My fingers are beginning to strain against the bowstring.
Less than a minute and I am feeling weakness seeping into my hand, my forearm, my shoulder. In my youth this would have been virtually effortless. The arrow, notched and eager to fly, would stare upon its target with motionless focus. My limbs would hold fast, as still as marble while I sought the perfect moment to loose. But those days are gone now; fled from me as has the color from my hair…and the light from my world.
His Majesty was the closest friend I had ever had. We fought alongside each other in the Glacier Wars, and led soldiers of our own in the Siege of the Woodlands. He bestowed his blessing upon the marriage between myself and his only sister. As we left our youth in the historical records, I advised his rule of the land with care and conviction. I taught my four sons to learn their skills from me, but learn their principles from their King. Their Godfather.
When that same King drafted all my heirs into his army, to fight a campaign that could never succeed, I felt 40 years of brotherhood tear away from my soul like a moth-eaten sleeve from an old, old garment. It was the moment I realized that the King deserved no loyalty, no sacrifice, and no breath.
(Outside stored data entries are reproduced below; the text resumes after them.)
-- ==== Sys2Proof/Machine/LinkCommands.lean ====
section
/-!
DEFINITION. Commands of the host link: the four endings of a received frame (R166), a frame whose kind is none of the
host's, the end of a sent frame, and the two timers of the link.
-/
namespace Sys2Proof.Machine

/-- HOST_FRAME_VALID (R166, R167): a valid frame completes and is taken for processing, waits in the input buffer behind
another, or is an OVERRUN. -/
def execHostFrameValid (kind : Byte) (body : List Byte) (s : State) : Result :=
  .next (event (frameCompletes { kind := kind, body := body }) s)

/-- HOST_FRAME_OVERSIZE (R166). -/
def execHostFrameOversize (s : State) : Result :=
  .next (event (fun s => { s with hlc := { s.hlc with receiver := .hunting, oversize := countTo255 s.hlc.oversize } }) s)

/-- HOST_FRAME_BROKEN (R166). -/
def execHostFrameBroken (s : State) : Result :=
  .next (event (fun s => { s with hlc := { s.hlc with receiver := .hunting, broken := countTo255 s.hlc.broken } }) s)

/-- HOST_FRAME_BAD_CRC (R166). -/
def execHostFrameBadCrc (s : State) : Result :=
  .next (event (fun s => { s with hlc := { s.hlc with receiver := .hunting, badCrc := countTo255 s.hlc.badCrc } }) s)

/-- UNKNOWN_KIND (R168, R199): a frame of a kind that is none of the host's is refused UNKNOWN-KIND. A kind of the
host's is no such command: its frame only arrives (log 3). -/
def execUnknownKind (kind : Byte) (body : List Byte) (s : State) : Result :=
  .next (if isHostKind kind then event (frameCompletes { kind := kind, body := body }) s
    else hostRecord { kind := kind, body := body } id s)

/-- FRAME_SENT (R169): the frame being sent has ended, and the next of the queue starts. -/
def execFrameSent (s : State) : Result :=
  .next (event (fun s => { s with hlc := { s.hlc with sending := none }.pump }) s)

/-- FW_STALE (R171): in ACTIVE the tell age reaches 500 ms. -/
def execFwStale (s : State) : Result :=
  .next (event (fun s =>
    if s.pwc.power = .active ∧ s.hlc.stale = false then becomeStale (reach (s.hlc.lastTell + freshPeriod) s) else s) s)

/-- LINK_SILENT (R172): the silence timer reaches 1000 ms. No status matter is named: only leaving SILENT is one. -/
def execLinkSilent (s : State) : Result :=
  .next (event (fun s =>
    match s.hlc.silence with
    | some d =>
      if s.pwc.power = .active then
        let s1 := reach d s
        { s1 with hlc := { s1.hlc with silent := true, silence := none } }
      else s
    | none => s) s)

end Sys2Proof.Machine
end

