-- ==== Sys2Proof/Machine/SettingsRequests.lean ====
section
/-!
DEFINITION. Host requests that write, read and store parameters and rules (R71 to R74, R173, R174, R185).
-/
namespace Sys2Proof.Machine

/-! ### Parameters -/

/-- What a written parameter does at the moment of the write: a changed learn count ends every learning run (R57), a
circuit severity re-evaluates the list (R124). -/
def parameterEffect (id : Nat) (old new : Params) (s : State) : State :=
  if id = 18 then (if old.learnCount = new.learnCount then s else { s with ldt := endAllRuns s.ldt })
  else if id = 6 then reevaluate (listView s.dsr) s
  else s

/-- The owner's work of SET-PARAM (R173). -/
def answerSetParam (id circuit value : Nat) (s : State) : State :=
  match paramStore s.params id circuit value with
  | none => refuse 0x08 .range s
  | some p =>
    let stored := (paramValue p id circuit).getD value
    let s1 := send (.setParam id circuit stored (stored != value)) s
    parameterEffect id s.params p { s1 with params := p }

/-- SET_PARAM. -/
def execSetParam (body : List Byte) (s : State) : Result :=
  .next (hostRecord { kind := 0x08, body := body }
    (answerSetParam (byteAt body 0).toNat (byteAt body 1).toNat (numberAt body 2 2)) s)

/-- The owner's work of READ-PARAM (R174). -/
def answerReadParam (id circuit : Nat) (s : State) : State :=
  match paramValue s.params id circuit with
  | none => refuse 0x09 .range s
  | some v => send (.readParam id circuit v (paramValue (storedParams s.stc) id circuit != some v)) s

/-- READ_PARAM. -/
def execReadParam (body : List Byte) (s : State) : Result :=
  .next (hostRecord { kind := 0x09, body := body } (answerReadParam (byteAt body 0).toNat (byteAt body 1).toNat) s)

/-! ### Rules -/

def setRule (n : Nat) (r : Rule) (s : State) : State := { s with jge := { s.jge with rules := s.jge.rules.set n r } }

/-- The evaluation an accepted WRITE-RULE gives; no watch arms while the word is stale (R77, log 31). -/
def evaluateAfterWrite (s : State) : State := if s.hlc.stale then s else evaluateWatches s

/-- The owner's work of WRITE-RULE (R71 to R73): the rule as stored is replied and replaced, and every watch is
re-evaluated. -/
def answerWriteRule (body : List Byte) (s : State) : State :=
  match ruleOf body with
  | none => refuse 0x0A .range s
  | some (n, r) =>
    let stored := adjustRule r
    evaluateAfterWrite (setRule n stored (send (.writeRule n stored (stored != r)) s))

/-- WRITE_RULE. -/
def execWriteRule (body : List Byte) (s : State) : Result :=
  .next (hostRecord { kind := 0x0A, body := body } (answerWriteRule body) s)

/-- The owner's work of READ-RULE (R74). -/
def answerReadRule (n : Nat) (s : State) : State :=
  if 31 < n then refuse 0x0B .range s else send (ruleReply s.jge.rules s.hlc.word n) s

/-- READ_RULE. -/
def execReadRule (body : List Byte) (s : State) : Result :=
  .next (hostRecord { kind := 0x0B, body := body } (answerReadRule (byteAt body 0).toNat) s)

/-- The owner's work of STORE-CONFIG (R185). -/
def answerStoreConfig (s : State) : State := askWrite .rules (askWrite .config (send (.ok 0x0D) s))

/-- STORE_CONFIG. -/
def execStoreConfig (body : List Byte) (s : State) : Result :=
  .next (hostRecord { kind := 0x0D, body := body } answerStoreConfig s)

end Sys2Proof.Machine
end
When I spoke to the Priest of my dark intentions he reminded me that God is the only one who plucks the life from his people, not the people themselves. I told him of my sons, and of how His Majesty stole them from their destinies. The Priest wept the bitter tears that had since run dry in me.
So here I sit, atop the parapet overlooking the Royal Dais. My old, gnarled fingers want nothing more than to release the last arrow my bow will ever sling. But I cannot loose this arrow and send it on its flight into the skull of the King. The skull of the King rolls across the stone floor, painting a stark crimson curve…around the feet of the Priest, his blood-stained axe still gripped tightly in his fists.